**Your objective:** Somewhere below is a line with "theorem syncChip_writesFrom (cfg" and, later, a line with "rxLastPublishTime h := absurd"; repeat those two lines and all the lines between them, exactly as they are.

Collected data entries

※

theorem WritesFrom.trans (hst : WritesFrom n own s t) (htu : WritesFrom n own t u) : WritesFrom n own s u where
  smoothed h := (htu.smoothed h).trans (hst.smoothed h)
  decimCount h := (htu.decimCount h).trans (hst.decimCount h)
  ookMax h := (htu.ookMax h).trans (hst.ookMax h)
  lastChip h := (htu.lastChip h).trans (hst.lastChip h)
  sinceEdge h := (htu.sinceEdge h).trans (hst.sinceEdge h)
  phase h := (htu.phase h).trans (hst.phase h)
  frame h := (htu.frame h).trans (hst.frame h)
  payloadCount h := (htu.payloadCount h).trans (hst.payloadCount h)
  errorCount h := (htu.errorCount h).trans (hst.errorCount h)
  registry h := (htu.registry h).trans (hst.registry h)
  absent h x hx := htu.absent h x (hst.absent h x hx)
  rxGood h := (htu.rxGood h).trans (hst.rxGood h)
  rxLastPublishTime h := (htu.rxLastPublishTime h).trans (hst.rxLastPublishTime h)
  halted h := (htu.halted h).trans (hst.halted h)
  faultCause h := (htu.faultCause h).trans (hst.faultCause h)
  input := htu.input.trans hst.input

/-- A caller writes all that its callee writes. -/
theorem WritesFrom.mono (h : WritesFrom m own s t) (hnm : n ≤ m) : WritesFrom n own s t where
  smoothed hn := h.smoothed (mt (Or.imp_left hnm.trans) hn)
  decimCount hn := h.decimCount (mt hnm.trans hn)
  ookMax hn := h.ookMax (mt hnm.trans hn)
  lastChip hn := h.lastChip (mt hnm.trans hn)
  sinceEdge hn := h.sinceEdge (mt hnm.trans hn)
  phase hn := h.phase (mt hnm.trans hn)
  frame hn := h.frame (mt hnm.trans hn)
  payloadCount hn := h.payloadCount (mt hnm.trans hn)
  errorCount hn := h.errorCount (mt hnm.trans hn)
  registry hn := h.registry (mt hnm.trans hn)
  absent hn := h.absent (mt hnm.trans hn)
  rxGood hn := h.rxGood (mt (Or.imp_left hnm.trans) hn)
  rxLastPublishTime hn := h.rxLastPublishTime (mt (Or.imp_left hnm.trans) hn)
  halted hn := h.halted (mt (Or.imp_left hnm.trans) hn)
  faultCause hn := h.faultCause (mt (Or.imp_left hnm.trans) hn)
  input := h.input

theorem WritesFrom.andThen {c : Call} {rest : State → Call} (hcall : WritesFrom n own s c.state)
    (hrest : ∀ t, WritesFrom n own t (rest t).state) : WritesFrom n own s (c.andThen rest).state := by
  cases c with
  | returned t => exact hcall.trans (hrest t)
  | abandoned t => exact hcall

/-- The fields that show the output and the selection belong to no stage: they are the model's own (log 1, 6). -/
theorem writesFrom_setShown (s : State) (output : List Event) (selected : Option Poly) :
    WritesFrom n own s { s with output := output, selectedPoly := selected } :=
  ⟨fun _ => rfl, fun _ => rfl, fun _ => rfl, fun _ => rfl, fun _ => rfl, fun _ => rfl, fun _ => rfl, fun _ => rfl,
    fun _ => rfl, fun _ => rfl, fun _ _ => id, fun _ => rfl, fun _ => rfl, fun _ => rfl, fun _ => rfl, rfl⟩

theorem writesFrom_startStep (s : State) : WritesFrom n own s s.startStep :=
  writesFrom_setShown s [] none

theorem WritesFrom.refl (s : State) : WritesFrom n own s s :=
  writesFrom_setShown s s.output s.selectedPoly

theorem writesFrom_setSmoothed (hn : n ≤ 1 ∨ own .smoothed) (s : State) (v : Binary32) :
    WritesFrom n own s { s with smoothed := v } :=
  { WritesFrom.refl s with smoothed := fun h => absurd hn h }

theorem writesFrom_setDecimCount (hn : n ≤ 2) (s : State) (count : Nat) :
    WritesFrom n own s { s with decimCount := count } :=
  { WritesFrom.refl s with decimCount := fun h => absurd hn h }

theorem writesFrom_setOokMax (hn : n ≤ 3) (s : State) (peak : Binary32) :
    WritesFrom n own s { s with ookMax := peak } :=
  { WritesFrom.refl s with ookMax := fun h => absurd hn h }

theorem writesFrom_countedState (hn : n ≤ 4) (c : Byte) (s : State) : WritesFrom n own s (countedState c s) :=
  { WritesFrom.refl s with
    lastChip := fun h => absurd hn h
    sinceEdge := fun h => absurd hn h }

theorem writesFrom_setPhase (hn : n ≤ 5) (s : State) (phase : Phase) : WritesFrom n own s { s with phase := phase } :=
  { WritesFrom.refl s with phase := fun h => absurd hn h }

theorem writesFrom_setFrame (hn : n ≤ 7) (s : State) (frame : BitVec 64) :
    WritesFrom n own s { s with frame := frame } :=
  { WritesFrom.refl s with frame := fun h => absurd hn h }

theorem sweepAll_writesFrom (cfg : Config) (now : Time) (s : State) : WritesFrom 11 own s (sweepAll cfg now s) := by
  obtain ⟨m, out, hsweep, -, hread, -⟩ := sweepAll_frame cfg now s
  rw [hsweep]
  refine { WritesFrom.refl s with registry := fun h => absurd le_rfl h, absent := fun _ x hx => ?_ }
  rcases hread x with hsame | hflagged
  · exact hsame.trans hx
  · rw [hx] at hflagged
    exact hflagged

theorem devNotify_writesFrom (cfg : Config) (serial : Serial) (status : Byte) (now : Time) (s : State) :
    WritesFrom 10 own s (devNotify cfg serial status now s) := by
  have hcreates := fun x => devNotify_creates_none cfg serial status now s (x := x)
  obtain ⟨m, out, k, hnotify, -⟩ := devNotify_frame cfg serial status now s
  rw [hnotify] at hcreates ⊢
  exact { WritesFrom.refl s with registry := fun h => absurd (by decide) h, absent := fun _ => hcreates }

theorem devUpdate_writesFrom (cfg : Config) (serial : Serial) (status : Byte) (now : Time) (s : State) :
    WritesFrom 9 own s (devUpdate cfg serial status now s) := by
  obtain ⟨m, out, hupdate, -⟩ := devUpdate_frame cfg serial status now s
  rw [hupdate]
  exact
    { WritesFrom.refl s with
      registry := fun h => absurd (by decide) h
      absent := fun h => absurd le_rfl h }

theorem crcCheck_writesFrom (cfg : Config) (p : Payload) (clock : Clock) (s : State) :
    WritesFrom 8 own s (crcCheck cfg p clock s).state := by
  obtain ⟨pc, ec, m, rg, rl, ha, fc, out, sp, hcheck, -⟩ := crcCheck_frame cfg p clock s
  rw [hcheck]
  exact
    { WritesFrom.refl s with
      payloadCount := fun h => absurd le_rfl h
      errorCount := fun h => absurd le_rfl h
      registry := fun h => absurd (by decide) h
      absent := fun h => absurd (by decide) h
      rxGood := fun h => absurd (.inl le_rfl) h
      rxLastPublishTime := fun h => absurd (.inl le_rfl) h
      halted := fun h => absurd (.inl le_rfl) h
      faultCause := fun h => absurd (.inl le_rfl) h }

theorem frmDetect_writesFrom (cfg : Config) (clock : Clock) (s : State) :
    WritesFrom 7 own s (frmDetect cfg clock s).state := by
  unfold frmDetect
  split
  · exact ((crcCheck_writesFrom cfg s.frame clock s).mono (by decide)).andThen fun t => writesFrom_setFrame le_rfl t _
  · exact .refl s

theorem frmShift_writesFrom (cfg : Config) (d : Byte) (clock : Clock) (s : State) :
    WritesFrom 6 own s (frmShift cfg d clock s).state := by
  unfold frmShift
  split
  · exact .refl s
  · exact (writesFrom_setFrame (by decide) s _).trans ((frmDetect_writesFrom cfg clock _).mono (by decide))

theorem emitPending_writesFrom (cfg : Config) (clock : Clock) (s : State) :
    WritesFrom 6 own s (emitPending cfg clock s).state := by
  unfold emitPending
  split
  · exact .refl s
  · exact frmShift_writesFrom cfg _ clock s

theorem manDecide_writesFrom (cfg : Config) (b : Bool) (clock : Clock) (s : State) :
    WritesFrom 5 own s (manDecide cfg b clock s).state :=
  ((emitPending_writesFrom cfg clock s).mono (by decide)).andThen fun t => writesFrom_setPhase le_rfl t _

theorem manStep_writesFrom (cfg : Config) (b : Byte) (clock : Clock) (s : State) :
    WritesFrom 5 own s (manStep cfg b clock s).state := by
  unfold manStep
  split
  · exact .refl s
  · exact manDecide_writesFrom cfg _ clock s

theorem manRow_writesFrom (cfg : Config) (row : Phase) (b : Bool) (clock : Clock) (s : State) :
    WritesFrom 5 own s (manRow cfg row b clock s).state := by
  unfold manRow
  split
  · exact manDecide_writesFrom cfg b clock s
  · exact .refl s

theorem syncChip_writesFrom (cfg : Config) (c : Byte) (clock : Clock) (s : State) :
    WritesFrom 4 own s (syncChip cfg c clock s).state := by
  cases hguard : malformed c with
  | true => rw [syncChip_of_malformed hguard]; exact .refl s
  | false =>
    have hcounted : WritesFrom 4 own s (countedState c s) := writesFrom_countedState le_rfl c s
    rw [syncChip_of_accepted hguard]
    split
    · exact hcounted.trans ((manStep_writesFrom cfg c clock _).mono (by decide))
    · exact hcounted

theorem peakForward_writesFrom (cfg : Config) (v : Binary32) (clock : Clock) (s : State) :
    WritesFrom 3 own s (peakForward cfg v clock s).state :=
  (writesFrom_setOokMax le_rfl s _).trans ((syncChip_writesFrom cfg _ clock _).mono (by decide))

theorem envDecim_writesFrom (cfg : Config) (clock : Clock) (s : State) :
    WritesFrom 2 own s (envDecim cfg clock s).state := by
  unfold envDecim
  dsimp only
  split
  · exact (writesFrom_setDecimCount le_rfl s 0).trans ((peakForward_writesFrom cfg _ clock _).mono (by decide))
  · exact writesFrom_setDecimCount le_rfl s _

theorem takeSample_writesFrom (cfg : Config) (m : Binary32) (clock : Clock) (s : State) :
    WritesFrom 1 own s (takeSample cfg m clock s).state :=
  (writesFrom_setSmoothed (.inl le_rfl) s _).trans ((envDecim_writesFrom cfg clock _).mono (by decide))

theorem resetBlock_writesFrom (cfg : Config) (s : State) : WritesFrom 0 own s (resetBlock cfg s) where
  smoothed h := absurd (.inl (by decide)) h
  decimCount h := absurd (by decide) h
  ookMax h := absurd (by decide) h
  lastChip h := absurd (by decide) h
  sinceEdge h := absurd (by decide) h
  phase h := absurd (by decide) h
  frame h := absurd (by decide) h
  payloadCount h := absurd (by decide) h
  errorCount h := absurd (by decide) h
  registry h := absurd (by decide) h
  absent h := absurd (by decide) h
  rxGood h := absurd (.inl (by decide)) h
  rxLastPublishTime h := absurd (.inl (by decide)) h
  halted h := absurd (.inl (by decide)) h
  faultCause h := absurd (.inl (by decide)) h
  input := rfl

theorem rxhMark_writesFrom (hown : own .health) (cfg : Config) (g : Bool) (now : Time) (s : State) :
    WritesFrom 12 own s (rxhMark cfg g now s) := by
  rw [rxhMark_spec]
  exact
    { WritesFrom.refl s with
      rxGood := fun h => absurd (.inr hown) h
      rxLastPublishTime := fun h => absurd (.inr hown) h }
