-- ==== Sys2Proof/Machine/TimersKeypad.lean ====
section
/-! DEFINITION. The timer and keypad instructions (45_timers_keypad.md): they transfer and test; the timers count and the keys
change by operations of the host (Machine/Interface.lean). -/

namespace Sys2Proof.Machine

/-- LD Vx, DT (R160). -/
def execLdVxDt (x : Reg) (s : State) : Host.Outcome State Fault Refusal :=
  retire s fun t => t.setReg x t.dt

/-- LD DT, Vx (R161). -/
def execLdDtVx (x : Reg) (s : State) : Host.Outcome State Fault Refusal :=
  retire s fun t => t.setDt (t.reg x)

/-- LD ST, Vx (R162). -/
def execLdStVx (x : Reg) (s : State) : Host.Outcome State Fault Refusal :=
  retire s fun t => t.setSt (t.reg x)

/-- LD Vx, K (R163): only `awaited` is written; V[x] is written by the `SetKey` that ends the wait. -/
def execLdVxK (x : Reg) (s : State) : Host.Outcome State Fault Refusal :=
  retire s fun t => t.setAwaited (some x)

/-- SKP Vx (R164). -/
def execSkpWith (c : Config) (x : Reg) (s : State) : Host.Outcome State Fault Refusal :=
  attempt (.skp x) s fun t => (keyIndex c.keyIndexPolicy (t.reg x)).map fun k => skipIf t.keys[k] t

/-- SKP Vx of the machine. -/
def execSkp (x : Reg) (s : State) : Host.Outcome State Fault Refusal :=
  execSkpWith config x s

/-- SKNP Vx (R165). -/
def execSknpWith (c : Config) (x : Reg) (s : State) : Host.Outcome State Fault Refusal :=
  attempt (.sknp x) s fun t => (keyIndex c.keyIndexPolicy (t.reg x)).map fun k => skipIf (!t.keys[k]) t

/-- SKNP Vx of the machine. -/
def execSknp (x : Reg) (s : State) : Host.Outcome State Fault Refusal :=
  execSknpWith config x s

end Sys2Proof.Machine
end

※

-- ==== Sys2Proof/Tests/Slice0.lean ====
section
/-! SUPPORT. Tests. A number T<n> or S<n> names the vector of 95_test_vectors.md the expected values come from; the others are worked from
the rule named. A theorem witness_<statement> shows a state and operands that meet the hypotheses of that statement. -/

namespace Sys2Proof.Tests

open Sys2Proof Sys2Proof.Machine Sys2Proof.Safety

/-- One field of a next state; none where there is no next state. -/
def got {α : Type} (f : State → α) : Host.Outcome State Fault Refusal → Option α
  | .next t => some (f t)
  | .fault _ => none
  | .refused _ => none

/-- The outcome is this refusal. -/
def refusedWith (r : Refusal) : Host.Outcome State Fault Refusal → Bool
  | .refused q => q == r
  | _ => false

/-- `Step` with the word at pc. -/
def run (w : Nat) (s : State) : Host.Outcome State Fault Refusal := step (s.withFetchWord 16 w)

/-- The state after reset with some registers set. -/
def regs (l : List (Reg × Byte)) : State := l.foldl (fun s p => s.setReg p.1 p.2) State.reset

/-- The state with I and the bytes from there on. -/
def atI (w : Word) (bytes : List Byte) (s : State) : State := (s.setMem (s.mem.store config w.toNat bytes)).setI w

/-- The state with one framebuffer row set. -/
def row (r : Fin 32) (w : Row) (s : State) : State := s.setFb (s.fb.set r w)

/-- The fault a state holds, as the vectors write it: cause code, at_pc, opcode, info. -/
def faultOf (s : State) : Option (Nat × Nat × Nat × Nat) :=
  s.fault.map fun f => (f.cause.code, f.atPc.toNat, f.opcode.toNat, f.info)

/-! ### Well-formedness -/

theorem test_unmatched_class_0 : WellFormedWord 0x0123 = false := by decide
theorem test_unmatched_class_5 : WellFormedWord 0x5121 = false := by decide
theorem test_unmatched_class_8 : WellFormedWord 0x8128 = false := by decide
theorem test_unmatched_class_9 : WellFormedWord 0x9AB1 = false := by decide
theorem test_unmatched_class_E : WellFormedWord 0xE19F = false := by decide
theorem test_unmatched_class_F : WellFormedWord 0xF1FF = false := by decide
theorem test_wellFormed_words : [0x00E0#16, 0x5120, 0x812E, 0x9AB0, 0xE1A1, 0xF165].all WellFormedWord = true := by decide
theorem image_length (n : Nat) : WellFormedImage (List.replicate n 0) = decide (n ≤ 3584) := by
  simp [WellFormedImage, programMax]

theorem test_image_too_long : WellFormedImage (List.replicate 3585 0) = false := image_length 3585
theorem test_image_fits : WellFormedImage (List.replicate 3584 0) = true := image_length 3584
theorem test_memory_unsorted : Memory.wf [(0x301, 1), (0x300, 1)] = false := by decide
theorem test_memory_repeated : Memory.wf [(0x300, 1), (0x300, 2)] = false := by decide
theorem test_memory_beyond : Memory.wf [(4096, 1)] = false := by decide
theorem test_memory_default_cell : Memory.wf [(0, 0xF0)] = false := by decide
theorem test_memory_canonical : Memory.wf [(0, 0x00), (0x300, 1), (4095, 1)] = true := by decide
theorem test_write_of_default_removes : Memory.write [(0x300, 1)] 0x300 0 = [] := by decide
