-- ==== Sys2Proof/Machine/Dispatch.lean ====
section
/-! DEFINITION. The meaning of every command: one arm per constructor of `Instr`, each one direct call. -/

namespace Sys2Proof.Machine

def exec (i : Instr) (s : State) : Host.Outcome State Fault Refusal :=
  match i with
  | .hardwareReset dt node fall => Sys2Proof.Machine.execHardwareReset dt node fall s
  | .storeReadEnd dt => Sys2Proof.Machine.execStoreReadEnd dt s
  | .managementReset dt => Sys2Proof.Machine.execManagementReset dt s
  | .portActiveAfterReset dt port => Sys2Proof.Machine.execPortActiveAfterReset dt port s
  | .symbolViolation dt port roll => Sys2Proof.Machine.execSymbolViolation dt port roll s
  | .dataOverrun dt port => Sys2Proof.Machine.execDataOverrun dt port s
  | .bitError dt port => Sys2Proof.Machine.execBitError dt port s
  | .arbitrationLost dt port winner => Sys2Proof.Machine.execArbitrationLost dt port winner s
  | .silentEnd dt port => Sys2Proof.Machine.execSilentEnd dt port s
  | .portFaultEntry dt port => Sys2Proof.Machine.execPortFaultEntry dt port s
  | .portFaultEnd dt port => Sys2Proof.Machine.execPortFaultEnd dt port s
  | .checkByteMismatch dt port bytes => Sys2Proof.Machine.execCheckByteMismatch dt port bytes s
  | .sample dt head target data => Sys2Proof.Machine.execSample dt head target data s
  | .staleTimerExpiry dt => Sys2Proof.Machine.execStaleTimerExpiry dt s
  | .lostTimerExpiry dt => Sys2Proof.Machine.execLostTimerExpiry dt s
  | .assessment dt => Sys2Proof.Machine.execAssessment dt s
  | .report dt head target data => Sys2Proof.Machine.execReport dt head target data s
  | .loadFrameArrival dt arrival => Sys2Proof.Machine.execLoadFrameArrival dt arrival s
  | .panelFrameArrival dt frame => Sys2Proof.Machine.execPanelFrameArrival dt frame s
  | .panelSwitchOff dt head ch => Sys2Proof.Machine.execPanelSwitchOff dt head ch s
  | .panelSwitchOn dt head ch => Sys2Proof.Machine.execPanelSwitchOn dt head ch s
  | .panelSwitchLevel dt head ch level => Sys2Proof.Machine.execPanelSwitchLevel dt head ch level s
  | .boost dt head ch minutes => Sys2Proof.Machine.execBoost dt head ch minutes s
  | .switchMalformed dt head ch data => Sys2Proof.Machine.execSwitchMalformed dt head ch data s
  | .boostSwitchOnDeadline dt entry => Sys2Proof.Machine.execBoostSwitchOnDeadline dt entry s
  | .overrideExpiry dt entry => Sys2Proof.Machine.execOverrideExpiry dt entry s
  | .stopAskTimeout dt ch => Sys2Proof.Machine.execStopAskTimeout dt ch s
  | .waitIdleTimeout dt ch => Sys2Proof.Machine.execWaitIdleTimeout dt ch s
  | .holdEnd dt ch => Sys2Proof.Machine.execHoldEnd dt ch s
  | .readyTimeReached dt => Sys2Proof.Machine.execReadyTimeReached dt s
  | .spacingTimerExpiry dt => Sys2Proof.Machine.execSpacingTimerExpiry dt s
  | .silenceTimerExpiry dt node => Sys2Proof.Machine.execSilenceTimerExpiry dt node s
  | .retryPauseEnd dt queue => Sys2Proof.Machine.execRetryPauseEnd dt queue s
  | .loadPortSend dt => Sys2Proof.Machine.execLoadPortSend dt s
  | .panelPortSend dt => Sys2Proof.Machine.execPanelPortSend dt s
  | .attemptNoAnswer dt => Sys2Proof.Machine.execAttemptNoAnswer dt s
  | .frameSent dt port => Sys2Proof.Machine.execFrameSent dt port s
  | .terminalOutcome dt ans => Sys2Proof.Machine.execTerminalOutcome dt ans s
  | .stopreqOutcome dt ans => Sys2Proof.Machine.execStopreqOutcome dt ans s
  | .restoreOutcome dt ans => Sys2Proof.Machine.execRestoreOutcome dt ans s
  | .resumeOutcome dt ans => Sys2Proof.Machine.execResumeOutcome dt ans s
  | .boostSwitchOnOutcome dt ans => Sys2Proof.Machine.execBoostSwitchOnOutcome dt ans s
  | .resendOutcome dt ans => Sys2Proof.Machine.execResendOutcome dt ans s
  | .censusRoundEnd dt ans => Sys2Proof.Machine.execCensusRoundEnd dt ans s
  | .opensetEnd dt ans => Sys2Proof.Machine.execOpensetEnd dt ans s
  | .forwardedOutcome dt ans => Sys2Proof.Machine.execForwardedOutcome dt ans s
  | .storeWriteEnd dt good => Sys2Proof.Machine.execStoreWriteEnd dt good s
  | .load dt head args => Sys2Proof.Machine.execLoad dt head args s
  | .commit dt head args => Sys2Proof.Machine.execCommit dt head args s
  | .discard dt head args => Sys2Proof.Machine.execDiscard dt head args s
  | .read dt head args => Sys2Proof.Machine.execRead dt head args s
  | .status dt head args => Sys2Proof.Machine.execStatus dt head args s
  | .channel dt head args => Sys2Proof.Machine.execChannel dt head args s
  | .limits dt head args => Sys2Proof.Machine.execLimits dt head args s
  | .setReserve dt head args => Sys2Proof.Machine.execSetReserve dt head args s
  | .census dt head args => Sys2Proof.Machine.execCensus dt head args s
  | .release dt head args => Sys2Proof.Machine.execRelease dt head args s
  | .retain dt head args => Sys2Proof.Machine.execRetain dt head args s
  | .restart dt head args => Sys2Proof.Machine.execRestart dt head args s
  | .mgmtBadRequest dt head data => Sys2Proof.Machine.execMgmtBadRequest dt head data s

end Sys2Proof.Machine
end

※

**Your response:**
theorem syncChip_writesFrom (cfg : Config) (c : Byte) (clock : Clock) (s : State) :
    WritesFrom 4 own s (syncChip cfg c clock s).state := by
  cases hguard : malformed c with
  | true => rw [syncChip_of_malformed hguard]; exact .refl s
  | false =>
    have hcounted : WritesFrom 4 own s (countedState c s) := writesFrom_countedState le_rfl c s
    rw [syncChip_of_accepted hguard]
    split
    · exact hcounted.trans ((manStep_writesFrom cfg c clock _).mono (by decide))
    · exact hcounted

theorem peakForward_writesFrom (cfg : Config) (v : Binary32) (clock : Clock) (s : State) :
    WritesFrom 3 own s (peakForward cfg v clock s).state :=
  (writesFrom_setOokMax le_rfl s _).trans ((syncChip_writesFrom cfg _ clock _).mono (by decide))

theorem envDecim_writesFrom (cfg : Config) (clock : Clock) (s : State) :
    WritesFrom 2 own s (envDecim cfg clock s).state := by
  unfold envDecim
  dsimp only
  split
  · exact (writesFrom_setDecimCount le_rfl s 0).trans ((peakForward_writesFrom cfg _ clock _).mono (by decide))
  · exact writesFrom_setDecimCount le_rfl s _

theorem takeSample_writesFrom (cfg : Config) (m : Binary32) (clock : Clock) (s : State) :
    WritesFrom 1 own s (takeSample cfg m clock s).state :=
  (writesFrom_setSmoothed (.inl le_rfl) s _).trans ((envDecim_writesFrom cfg clock _).mono (by decide))

theorem resetBlock_writesFrom (cfg : Config) (s : State) : WritesFrom 0 own s (resetBlock cfg s) where
  smoothed h := absurd (.inl (by decide)) h
  decimCount h := absurd (by decide) h
  ookMax h := absurd (by decide) h
  lastChip h := absurd (by decide) h
  sinceEdge h := absurd (by decide) h
  phase h := absurd (by decide) h
  frame h := absurd (by decide) h
  payloadCount h := absurd (by decide) h
  errorCount h := absurd (by decide) h
  registry h := absurd (by decide) h
  absent h := absurd (by decide) h
  rxGood h := absurd (.inl (by decide)) h
  rxLastPublishTime h := absurd (.inl (by decide)) h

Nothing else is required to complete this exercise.